## GIVEN DATA:
══════════════════════════════

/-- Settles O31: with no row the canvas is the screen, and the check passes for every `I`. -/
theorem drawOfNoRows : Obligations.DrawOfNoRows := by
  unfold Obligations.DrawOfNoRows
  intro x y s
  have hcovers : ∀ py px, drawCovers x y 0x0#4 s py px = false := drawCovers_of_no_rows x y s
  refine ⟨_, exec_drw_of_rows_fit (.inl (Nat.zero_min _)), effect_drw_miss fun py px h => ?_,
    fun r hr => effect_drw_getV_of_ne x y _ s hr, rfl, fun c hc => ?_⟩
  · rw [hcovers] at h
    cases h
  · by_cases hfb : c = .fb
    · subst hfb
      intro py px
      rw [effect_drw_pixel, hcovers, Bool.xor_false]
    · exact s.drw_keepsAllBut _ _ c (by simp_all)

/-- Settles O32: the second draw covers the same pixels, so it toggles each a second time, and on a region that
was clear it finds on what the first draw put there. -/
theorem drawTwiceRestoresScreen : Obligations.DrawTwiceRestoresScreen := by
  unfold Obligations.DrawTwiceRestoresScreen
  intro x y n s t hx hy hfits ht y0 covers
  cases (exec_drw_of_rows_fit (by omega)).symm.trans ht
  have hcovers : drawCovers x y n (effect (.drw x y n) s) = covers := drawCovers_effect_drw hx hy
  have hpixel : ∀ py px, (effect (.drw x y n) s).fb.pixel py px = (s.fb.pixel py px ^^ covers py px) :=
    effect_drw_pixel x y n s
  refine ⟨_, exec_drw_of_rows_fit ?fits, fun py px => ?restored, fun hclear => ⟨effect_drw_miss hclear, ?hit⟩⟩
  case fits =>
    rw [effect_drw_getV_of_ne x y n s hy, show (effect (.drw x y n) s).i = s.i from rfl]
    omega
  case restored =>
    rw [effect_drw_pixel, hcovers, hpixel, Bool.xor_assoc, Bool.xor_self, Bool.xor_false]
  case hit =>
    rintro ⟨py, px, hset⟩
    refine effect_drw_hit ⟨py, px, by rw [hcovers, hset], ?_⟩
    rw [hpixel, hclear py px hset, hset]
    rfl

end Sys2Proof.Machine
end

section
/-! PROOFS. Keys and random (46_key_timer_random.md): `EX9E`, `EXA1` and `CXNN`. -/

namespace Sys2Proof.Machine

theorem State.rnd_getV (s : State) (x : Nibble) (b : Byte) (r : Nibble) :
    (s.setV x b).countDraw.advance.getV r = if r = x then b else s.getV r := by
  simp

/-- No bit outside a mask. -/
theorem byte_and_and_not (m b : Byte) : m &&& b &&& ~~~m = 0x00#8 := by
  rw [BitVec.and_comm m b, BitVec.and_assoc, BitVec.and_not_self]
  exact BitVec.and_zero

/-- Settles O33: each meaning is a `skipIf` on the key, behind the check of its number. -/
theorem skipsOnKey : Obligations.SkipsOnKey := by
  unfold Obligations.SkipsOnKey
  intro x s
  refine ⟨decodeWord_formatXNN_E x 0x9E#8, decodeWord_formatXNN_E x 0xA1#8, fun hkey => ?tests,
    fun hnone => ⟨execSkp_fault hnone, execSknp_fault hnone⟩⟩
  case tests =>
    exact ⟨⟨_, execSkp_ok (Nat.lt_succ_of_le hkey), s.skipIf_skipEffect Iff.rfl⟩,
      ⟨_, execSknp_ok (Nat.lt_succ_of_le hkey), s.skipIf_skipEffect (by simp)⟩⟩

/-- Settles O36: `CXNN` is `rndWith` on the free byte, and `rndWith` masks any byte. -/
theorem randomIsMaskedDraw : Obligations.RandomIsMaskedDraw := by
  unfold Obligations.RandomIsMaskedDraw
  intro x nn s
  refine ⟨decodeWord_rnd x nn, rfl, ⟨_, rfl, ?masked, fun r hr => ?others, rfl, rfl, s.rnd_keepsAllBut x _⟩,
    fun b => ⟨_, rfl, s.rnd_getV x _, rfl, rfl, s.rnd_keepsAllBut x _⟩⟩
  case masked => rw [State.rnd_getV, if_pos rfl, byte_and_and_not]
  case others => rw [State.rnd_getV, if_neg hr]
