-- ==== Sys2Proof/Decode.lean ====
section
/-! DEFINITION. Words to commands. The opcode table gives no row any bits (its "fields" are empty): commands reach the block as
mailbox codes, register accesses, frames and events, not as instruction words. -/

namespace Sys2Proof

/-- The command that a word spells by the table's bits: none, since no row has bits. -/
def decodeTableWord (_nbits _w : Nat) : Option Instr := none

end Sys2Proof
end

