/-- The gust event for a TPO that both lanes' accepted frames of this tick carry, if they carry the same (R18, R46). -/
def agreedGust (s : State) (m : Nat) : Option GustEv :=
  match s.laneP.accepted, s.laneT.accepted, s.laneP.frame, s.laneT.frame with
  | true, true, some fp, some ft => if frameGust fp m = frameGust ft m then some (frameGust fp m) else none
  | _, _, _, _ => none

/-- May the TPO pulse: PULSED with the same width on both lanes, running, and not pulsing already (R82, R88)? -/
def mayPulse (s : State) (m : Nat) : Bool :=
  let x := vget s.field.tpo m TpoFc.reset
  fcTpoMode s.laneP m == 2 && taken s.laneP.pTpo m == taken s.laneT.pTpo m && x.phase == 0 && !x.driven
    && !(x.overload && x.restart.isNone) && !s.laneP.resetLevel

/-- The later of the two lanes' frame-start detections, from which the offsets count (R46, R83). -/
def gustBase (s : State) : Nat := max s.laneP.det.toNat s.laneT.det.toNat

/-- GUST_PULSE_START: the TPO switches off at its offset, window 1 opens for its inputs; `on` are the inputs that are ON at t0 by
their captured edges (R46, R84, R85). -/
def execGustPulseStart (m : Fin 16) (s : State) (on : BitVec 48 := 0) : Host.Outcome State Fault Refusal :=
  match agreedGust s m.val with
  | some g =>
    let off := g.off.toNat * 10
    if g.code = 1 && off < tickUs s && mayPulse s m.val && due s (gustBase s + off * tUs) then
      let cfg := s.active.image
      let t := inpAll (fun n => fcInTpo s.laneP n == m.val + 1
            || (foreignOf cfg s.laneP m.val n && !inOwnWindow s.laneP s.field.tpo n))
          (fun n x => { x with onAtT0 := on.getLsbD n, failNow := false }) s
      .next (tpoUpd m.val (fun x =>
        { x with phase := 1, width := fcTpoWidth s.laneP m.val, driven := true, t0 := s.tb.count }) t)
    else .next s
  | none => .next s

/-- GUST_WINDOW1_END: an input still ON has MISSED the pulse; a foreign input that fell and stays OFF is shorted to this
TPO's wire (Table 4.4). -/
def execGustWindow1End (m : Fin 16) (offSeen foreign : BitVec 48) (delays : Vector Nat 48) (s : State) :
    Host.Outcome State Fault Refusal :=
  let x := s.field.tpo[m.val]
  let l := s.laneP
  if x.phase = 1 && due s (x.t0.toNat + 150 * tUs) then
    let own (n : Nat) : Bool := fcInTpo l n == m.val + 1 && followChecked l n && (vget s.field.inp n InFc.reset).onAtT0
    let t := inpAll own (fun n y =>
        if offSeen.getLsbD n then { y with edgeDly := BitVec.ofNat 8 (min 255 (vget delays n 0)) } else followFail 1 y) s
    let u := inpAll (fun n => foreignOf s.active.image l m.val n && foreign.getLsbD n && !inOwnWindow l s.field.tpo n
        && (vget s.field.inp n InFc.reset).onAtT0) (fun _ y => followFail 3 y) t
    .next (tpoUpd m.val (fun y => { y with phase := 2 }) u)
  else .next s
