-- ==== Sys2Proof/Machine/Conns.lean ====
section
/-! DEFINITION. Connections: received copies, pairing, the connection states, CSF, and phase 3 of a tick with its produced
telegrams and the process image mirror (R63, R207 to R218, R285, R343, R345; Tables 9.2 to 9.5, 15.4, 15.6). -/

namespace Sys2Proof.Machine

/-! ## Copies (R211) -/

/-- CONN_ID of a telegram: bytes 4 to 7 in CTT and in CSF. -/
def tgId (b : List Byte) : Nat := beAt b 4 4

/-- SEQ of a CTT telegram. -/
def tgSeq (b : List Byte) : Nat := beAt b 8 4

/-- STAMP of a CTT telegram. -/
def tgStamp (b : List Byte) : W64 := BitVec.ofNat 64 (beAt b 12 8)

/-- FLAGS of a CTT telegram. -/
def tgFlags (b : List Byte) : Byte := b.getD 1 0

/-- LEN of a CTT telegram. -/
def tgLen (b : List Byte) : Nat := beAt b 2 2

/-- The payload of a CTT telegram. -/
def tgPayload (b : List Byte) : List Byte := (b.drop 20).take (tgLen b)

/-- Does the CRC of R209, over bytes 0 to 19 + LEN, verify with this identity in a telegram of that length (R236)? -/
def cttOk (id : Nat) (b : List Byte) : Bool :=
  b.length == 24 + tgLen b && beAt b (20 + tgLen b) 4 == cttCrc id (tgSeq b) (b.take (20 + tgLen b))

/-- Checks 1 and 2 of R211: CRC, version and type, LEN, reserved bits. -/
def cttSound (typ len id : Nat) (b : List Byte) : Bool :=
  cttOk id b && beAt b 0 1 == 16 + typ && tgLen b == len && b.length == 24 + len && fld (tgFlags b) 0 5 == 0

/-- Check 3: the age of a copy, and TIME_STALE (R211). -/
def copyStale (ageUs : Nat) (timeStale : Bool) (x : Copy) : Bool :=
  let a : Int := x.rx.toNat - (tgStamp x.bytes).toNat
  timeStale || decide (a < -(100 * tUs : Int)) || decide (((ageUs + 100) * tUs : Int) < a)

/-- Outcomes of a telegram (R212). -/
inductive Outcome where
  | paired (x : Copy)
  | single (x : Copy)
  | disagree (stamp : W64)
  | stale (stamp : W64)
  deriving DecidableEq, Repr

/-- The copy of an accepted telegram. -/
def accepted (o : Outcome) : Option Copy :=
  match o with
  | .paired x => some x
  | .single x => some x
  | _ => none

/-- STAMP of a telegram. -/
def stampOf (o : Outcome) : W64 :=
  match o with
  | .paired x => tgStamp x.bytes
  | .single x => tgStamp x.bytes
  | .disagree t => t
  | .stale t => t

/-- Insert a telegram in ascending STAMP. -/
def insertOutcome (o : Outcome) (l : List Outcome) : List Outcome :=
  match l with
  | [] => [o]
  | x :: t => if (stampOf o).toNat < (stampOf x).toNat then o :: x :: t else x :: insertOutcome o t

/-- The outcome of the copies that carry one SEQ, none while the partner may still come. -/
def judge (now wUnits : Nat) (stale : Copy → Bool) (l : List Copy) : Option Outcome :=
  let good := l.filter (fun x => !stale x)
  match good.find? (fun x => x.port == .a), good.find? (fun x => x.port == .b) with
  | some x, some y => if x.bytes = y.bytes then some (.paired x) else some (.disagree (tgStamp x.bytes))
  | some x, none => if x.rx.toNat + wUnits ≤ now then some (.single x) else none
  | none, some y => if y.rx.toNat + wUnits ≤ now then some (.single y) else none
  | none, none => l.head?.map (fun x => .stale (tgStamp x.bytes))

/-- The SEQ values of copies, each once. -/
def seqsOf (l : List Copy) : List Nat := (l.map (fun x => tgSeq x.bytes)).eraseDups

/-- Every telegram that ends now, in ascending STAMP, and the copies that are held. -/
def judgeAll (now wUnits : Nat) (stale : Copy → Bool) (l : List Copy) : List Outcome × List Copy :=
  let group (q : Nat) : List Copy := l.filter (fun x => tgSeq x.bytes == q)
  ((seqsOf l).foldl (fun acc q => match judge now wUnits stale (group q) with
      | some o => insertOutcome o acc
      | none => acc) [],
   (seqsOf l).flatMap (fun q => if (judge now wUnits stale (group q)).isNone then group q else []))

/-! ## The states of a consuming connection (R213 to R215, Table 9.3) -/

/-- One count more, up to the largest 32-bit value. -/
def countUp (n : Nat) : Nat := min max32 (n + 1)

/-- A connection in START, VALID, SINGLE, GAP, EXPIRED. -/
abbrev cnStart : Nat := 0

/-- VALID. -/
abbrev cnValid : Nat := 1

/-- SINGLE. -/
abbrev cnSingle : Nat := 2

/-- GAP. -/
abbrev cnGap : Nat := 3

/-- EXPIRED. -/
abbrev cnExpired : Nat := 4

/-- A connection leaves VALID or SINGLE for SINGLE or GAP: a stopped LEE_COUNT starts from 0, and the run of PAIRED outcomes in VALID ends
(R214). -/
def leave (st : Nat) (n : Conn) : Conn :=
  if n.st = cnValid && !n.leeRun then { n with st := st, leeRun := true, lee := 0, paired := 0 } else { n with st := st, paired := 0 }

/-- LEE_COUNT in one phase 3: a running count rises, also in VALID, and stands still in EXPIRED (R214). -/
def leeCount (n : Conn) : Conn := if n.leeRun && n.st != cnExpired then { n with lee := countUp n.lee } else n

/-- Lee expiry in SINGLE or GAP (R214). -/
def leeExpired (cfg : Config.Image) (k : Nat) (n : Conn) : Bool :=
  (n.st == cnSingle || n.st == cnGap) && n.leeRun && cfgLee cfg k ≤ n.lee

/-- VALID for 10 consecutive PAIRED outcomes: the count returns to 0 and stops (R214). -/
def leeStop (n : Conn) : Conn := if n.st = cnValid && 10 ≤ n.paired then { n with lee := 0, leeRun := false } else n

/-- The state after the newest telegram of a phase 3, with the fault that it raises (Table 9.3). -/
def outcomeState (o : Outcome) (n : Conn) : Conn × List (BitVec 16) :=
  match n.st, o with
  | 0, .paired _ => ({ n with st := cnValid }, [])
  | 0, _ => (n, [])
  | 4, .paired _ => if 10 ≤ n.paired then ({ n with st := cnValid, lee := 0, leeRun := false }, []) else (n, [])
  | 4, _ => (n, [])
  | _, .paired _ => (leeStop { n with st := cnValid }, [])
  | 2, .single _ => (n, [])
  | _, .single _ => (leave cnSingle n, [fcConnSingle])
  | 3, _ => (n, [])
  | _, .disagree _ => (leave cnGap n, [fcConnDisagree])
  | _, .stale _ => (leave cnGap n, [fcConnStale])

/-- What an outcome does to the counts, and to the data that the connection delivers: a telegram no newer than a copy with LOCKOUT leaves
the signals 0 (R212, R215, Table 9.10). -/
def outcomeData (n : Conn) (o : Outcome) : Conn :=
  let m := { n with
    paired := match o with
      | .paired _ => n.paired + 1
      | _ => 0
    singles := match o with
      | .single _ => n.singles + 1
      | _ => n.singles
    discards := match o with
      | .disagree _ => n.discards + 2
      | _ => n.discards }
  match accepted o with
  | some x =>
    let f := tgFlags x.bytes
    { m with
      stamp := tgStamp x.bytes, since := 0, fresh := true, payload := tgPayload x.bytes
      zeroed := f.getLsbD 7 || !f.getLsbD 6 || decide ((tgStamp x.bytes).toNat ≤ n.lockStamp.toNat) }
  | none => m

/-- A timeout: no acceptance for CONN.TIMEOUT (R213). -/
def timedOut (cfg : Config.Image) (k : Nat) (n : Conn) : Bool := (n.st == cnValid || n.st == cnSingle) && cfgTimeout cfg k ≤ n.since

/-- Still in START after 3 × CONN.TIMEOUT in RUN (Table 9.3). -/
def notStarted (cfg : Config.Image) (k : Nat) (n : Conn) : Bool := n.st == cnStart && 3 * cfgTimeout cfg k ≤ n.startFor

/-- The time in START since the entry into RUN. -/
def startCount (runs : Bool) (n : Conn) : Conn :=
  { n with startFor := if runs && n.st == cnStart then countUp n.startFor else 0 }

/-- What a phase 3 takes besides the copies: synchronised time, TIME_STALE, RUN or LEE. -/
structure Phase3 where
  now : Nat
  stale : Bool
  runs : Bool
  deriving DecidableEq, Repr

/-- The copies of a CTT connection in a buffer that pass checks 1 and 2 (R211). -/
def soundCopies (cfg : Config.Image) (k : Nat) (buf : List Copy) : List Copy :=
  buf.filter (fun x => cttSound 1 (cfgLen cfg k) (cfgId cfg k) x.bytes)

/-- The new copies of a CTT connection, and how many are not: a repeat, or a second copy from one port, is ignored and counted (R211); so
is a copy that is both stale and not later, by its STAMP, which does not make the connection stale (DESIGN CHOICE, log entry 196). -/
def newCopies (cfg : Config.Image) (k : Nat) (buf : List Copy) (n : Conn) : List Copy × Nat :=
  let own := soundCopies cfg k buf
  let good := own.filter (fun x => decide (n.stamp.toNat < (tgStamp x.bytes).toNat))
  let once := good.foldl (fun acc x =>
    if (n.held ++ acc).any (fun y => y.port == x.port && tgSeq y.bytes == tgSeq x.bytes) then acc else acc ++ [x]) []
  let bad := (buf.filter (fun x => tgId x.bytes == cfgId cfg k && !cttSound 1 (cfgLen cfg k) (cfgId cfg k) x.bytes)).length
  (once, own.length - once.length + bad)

══════════════════════════════

Using the entries above, give again exactly the lines from the line holding "cnSingle n, [fcConnSingle])" through the line holding "cnGap n, [fcConnStale])". Include both end lines and nothing else.

## TASK ANSWER:
  | _, .single _ => (leave cnSingle n, [fcConnSingle])
  | 3, _ => (n, [])
  | _, .disagree _ => (leave cnGap n, [fcConnDisagree])
  | _, .stale _ => (leave cnGap n, [fcConnStale])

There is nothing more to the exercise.